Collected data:
--------------------------------------------------
-- ==== Sys2Proof/Laws/Engine.lean ====
section
/-! SUPPORT. What a step can do, said once: the inversion of `step`, and the steps of a bus transaction and of a completion. -/

namespace Sys2Proof.Machine

variable {s t : State} {rest : List Event} {tr : Transaction} {l : Loc}

/-- Every command word ends: with an error, or with its command's writes (R117, R119). -/
theorem runWord_ends (w : Word) (s : State) : Ends s (runWord w s) := by
  unfold runWord
  split
  exacts [.raise _, exec_ends _ _]

/-- The step of an accepted read (R82, R350). -/
theorem step_read (hr : s.rstN = true) (hs : s.schedule = .bus tr :: rest) (hk : tr.kind = .read)
    (hc : busCheck tr = .ok l) : step s = .next (({ s with schedule := rest } : State).busRead l) := by
  simp [step, stepCore, hs, perform, busAccess, hr, hc, hk]

/-- The step of an accepted write (R83, R350). -/
theorem step_write (hr : s.rstN = true) (hs : s.schedule = .bus tr :: rest) (hk : tr.kind = .write)
    (hc : busCheck tr = .ok l) : step s = .next (({ s with schedule := rest } : State).busWrite l tr.wdata) := by
  simp [step, stepCore, hs, perform, busAccess, hr, hc, hk]

/-- The step of a transaction that gets an ERROR (R81). -/
theorem step_error {e : BusError} (hr : s.rstN = true) (hs : s.schedule = .bus tr :: rest)
    (hc : busCheck tr = .error e) : step s = .next { s with schedule := rest, response := .error } := by
  simp [step, stepCore, hs, perform, busAccess, hr, hc]

/-- The step of a completion event with a command in flight (R119). -/
theorem step_completes {w : Word} (hr : s.rstN = true) (hs : s.schedule = .completes :: rest)
    (hf : s.inFlight = some w) : step s = runWord w { s with schedule := rest } := by
  simp [step, stepCore, hs, perform, engine, hr, hf]

/-- What the engine can do: nothing, or the end of the command in flight. -/
theorem engine_cases (h : engine s = .next t) :
    ((s.inFlight = none ∨ s.rstN = false) ∧ t = s) ∨
      ∃ w, s.rstN = true ∧ s.inFlight = some w ∧ runWord w s = .next t := by
  unfold engine at h
  cases hr : s.rstN
  · rw [hr] at h
    cases h
    exact .inl ⟨.inr rfl, rfl⟩
  · rw [hr] at h
    cases hf : s.inFlight with
    | none => rw [hf] at h; cases h; exact .inl ⟨.inl rfl, rfl⟩
    | some w => rw [hf] at h; exact .inr ⟨w, rfl, rfl, h⟩

/-- Everything a step can do (R305): the engine idles or ends its command; a bus transaction gets an ERROR, reads or writes; or
`rst_n` falls or rises. -/
theorem step_cases (h : step s = .next t) :
    ((s.inFlight = none ∨ s.rstN = false) ∧ t = { s with schedule := s.schedule.tail }) ∨
    (∃ w, s.rstN = true ∧ s.inFlight = some w ∧ runWord w { s with schedule := s.schedule.tail } = .next t) ∨
    (∃ tr, s.rstN = true ∧ s.schedule.head? = some (.bus tr) ∧
      ((∃ e, busCheck tr = .error e ∧ t = { s with schedule := s.schedule.tail, response := .error }) ∨
       (∃ l, busCheck tr = .ok l ∧ tr.kind = .read ∧
         t = ({ s with schedule := s.schedule.tail } : State).busRead l) ∨
       (∃ l, busCheck tr = .ok l ∧ tr.kind = .write ∧
         t = ({ s with schedule := s.schedule.tail } : State).busWrite l tr.wdata))) ∨
    (s.schedule.head? = some .resetFalls ∧ t = resetFalls { s with schedule := s.schedule.tail }) ∨
    (s.schedule.head? = some .resetRises ∧ t = resetRises { s with schedule := s.schedule.tail }) := by
  simp only [step, stepCore] at h
  split at h
  · next hs =>
    have e : s = { s with schedule := s.schedule.tail } := by cases s; simp_all
    rcases engine_cases h with ⟨h1, rfl⟩ | ⟨w, h1, h2, h3⟩
    · exact .inl ⟨h1, e⟩
    · exact .inr (.inl ⟨w, h1, h2, e ▸ h3⟩)
  · next ev rest hs =>
    rw [hs]
    simp only [List.tail_cons, List.head?_cons, Option.some.injEq]
    cases ev with
    | completes =>
      rcases engine_cases h with ⟨h1, rfl⟩ | ⟨w, h1, h2, h3⟩
      · exact .inl ⟨h1, rfl⟩
      · exact .inr (.inl ⟨w, h1, h2, h3⟩)
    | resetFalls => cases h; exact .inr (.inr (.inr (.inl ⟨rfl, rfl⟩)))
    | resetRises => cases h; exact .inr (.inr (.inr (.inr ⟨rfl, rfl⟩)))
    | bus tr =>
      refine .inr (.inr (.inl ⟨tr, ?_⟩))
      simp only [perform, busAccess] at h
      cases hr : s.rstN with
      | false => rw [hr] at h; simp at h
      | true =>
        refine ⟨rfl, rfl, ?_⟩
        rw [hr] at h
        cases hb : busCheck tr with
        | error e => rw [hb] at h; cases h; exact .inl ⟨e, rfl, rfl⟩
        | ok l =>
          rw [hb] at h
          cases hk : tr.kind with
          | read => rw [hk] at h; cases h; exact .inr (.inl ⟨l, rfl, rfl, rfl⟩)
          | write => rw [hk] at h; cases h; exact .inr (.inr ⟨l, rfl, rfl, rfl⟩)

end Sys2Proof.Machine
end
--------------------------------------------------
## TASK DESCRIPTION
Retrieve all lines from the data that contain the string "busAccess".

## ANSWER SECTION
  simp [step, stepCore, hs, perform, busAccess, hr, hc, hk]
  simp [step, stepCore, hs, perform, busAccess, hr, hc, hk]
  simp [step, stepCore, hs, perform, busAccess, hr, hc]
      simp only [perform, busAccess] at h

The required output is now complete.